Learning Objectives:
- Understand the core architecture of Claude Code and agentic systems
- Install and configure Claude Code with best practices for security and performance
- Implement hooks, MCP servers, and subagents to automate complex development tasks
- Build production‑ready workflows using ready‑to‑use templates from the claude‑howto guide
- What Is Claude Code and Why Do You Need It?
Claude Code is Anthropic’s CLI tool that turns your terminal into an agentic coding assistant. It can run slash commands, manage memory, delegate to subagents, and integrate with external tools via the Model Context Protocol (MCP). However, the official docs describe features in isolation—they don’t show you how to chain them into workflows that actually save hours. That’s where claude‑howto comes in: it’s a structured, example‑driven guide with Mermaid diagrams, interactive quizzes, and production‑ready templates that you can copy straight into your project.

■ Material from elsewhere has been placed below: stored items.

/-- The input record (R448). -/
def inputRecord (f : UpFrame) : List Bool :=
  let st := f.safStatus
  (List.range 16).map (fun i => f.inp.getLsbD i) ++ (List.range 8).map (fun i => f.rb.getLsbD i) ++
  [st.getLsbD 7, st.getLsbD 15, st.getLsbD 1, sdi2Demand f,
   st.getLsbD 5 || st.getLsbD 4 || st.getLsbD 13 || st.getLsbD 12 || st.getLsbD 31, true,
   f.short ≠ 0 || f.thermal ≠ 0 || f.mismatch ≠ 0 || f.ioFlags.getLsbD 0, st.getLsbD 6 || st.getLsbD 14]

/-- Local input edges as triggers (R78, R454). -/
def inputEdges (was now : BitVec 16) (s : State) : State :=
  (List.range 16).foldl (fun s i => if was.getLsbD i = now.getLsbD i then s else raiseTrigger 1 i (now.getLsbD i) s) s

/-- A standby takes the active partner's DI from the record (R454). -/
def ownInputs (f : UpFrame) (s : State) : State :=
  let s := inputEdges s.dio.inp f.inp s
  if !s.dio.cfg.flags.getLsbD 0 then s
  else
    let b := s.dio.cfg.inBase.toNat
    if standby s then putRaw (b + 16) ((inputRecord f).drop 16) s else putRaw b (inputRecord f) s

/-- FEN takes an up frame (R441, R443, R445, R454, R457, R468, R469). [Log: DEDUCED, unsafe, entry 99.] -/
def takeUp (b : List Byte) (s : State) : State :=
  let f := upFields b
  if !upGood s b then { s with dio.upErr := satInc s.dio.upErr }
  else
    let d := s.dio
    let s := ownInputs f s
    let m := { d with
      up := true, lastUp := some f.seq, cfgGenAck := f.cfgGen,
      inp := f.inp, rb := f.rb, supplyOk := !f.ioFlags.getLsbD 0, fSupply := f.ioFlags.getLsbD 0,
      fMismatch := f.mismatch, fThermal := f.thermal, fShort := f.short,
      downErr := satAdd d.downErr (f.badDown - d.downSeen).toNat, downSeen := f.badDown,
      rbCount := satAdd d.rbCount (newCount d.fMismatch f.mismatch),
      shortCount := satAdd d.shortCount (newCount d.fShort f.short + newCount d.fThermal f.thermal),
      safStatus := f.safStatus, safSwitch := f.safSwitch,
      safFault := if f.safFault = 0 then d.safFault else BitVec.ofNat 32 (2 ^ 31 + f.safFault.toNat),
      demandCount := satAdd d.demandCount s.iod.demands, darkCount := satAdd d.darkCount s.iod.darkPass }
    let s := { s with dio := m, iod.demands := 0, iod.darkPass := 0 }
    let s := newBits 0x0B05 d.fThermal f.thermal (newBits 0x0B04 d.fShort f.short (newBits 0x0B03 d.fMismatch f.mismatch s))
    let s := safNews d.safStatus f.safStatus s
    if f.ioFlags.getLsbD 1 then
      accession 3 0x0B01 5 [] { s with dio.silenceSeen := true, dio.silenceCount := satInc s.dio.silenceCount, iod.silenceFlag := false }
    else s

/-- UP_FRAME_RX (R454). -/
def execUpFrameRx (b : List Byte) (s : State) : Host.Outcome State Fault Refusal :=
  .next (if barrierRuns s then takeUp b s else s)

/-- BARRIER_LOST (R445). -/
def barrierLost (s : State) : State :=
  if !s.dio.up then s
  else
    let s := { s with dio.up := false }
    let s := if s.dio.cfg.flags.getLsbD 0 then putRaw (s.dio.cfg.inBase.toNat + 29) [false] s else s
    accession 3 0x0B02 5 [] s

/-- BARRIER_LOST (R445). -/
def execBarrierLost (s : State) : Host.Outcome State Fault Refusal := .next (if barrierRuns s then barrierLost s else s)

/-- The settings that a DIO_CONFIG block holds (R449). -/
def parseDio (b : List Byte) : DioCfg :=
  { flags := b.getD 0 0, inBase := BitVec.ofNat 22 (beNat ((b.drop 2).take 3)), outBase := BitVec.ofNat 22 (beNat ((b.drop 5).take 3)),
    sample := b.getD 8 0, silence := b.getD 9 0, di := (b.drop 10).take 16 }

/-- DIO_CONFIG (R449): a status and the new state. -/
def dioConfigOp (b : List Byte) (s : State) : BitVec 16 × State :=
  if b.length ≠ 26 then (0x01, s)
  else
    let c := parseDio b
    let inA := beNat ((b.drop 2).take 3)
    let outA := beNat ((b.drop 5).take 3)
    let owners := ownersOf s.prog.bitReg 64 outA 16
    if c.sample = 0 ∨ c.sample.toNat > 200 ∨ c.silence = 0 ∨ c.silence.toNat > 100 then (0x10, s)
    else if (c.flags.getLsbD 0 && !bitsIn s 1 inA 32) || (c.flags.getLsbD 1 && (!bitsIn s 2 outA 16 || owners.any (fun k => owners.head? ≠ some k))) then (0x302, s)
    else (0, touchSettings { s with dio.cfgNext := some c })

end Sys2Proof.Machine
end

Why this matters for cybersecurity and IT:
Agentic AI is rapidly entering DevSecOps pipelines. Understanding how to securely configure, audit, and extend these agents is no longer optional—it’s a core competency for modern security engineers.
2. Getting Started: Installation and First Session
Prerequisites: Node.js 18+ and npm.
Linux / macOS:
npm install -g @anthropic-ai/claude-code
Important: Do not run the install with sudo—it causes file‑permission problems later.
Windows: Install WSL2 or Git for Windows, then run the same command inside WSL or Git Bash.
Verify installation:
claude --version
Your first session:
Navigate to your project directory and start Claude:
cd /path/to/your/project claude
You’ll be prompted to authenticate with your Anthropic API key. Once inside, try a simple slash command:
/help
Pro tip: Store your API key in an environment variable to avoid re‑entering it:
export ANTHROPIC_API_KEY="your-key-here"
On Windows (Command Prompt):
set ANTHROPIC_API_KEY=your-key-here
3. Mastering Hooks: Automating Actions with Deterministic Triggers
Hooks are user‑defined shell commands, HTTP calls, or scripts that execute at specific lifecycle points in Claude Code—guaranteed, not subject to LLM judgment. They are configured in `~/.claude/settings.json` (user‑wide) or `.claude/settings.json` (per project).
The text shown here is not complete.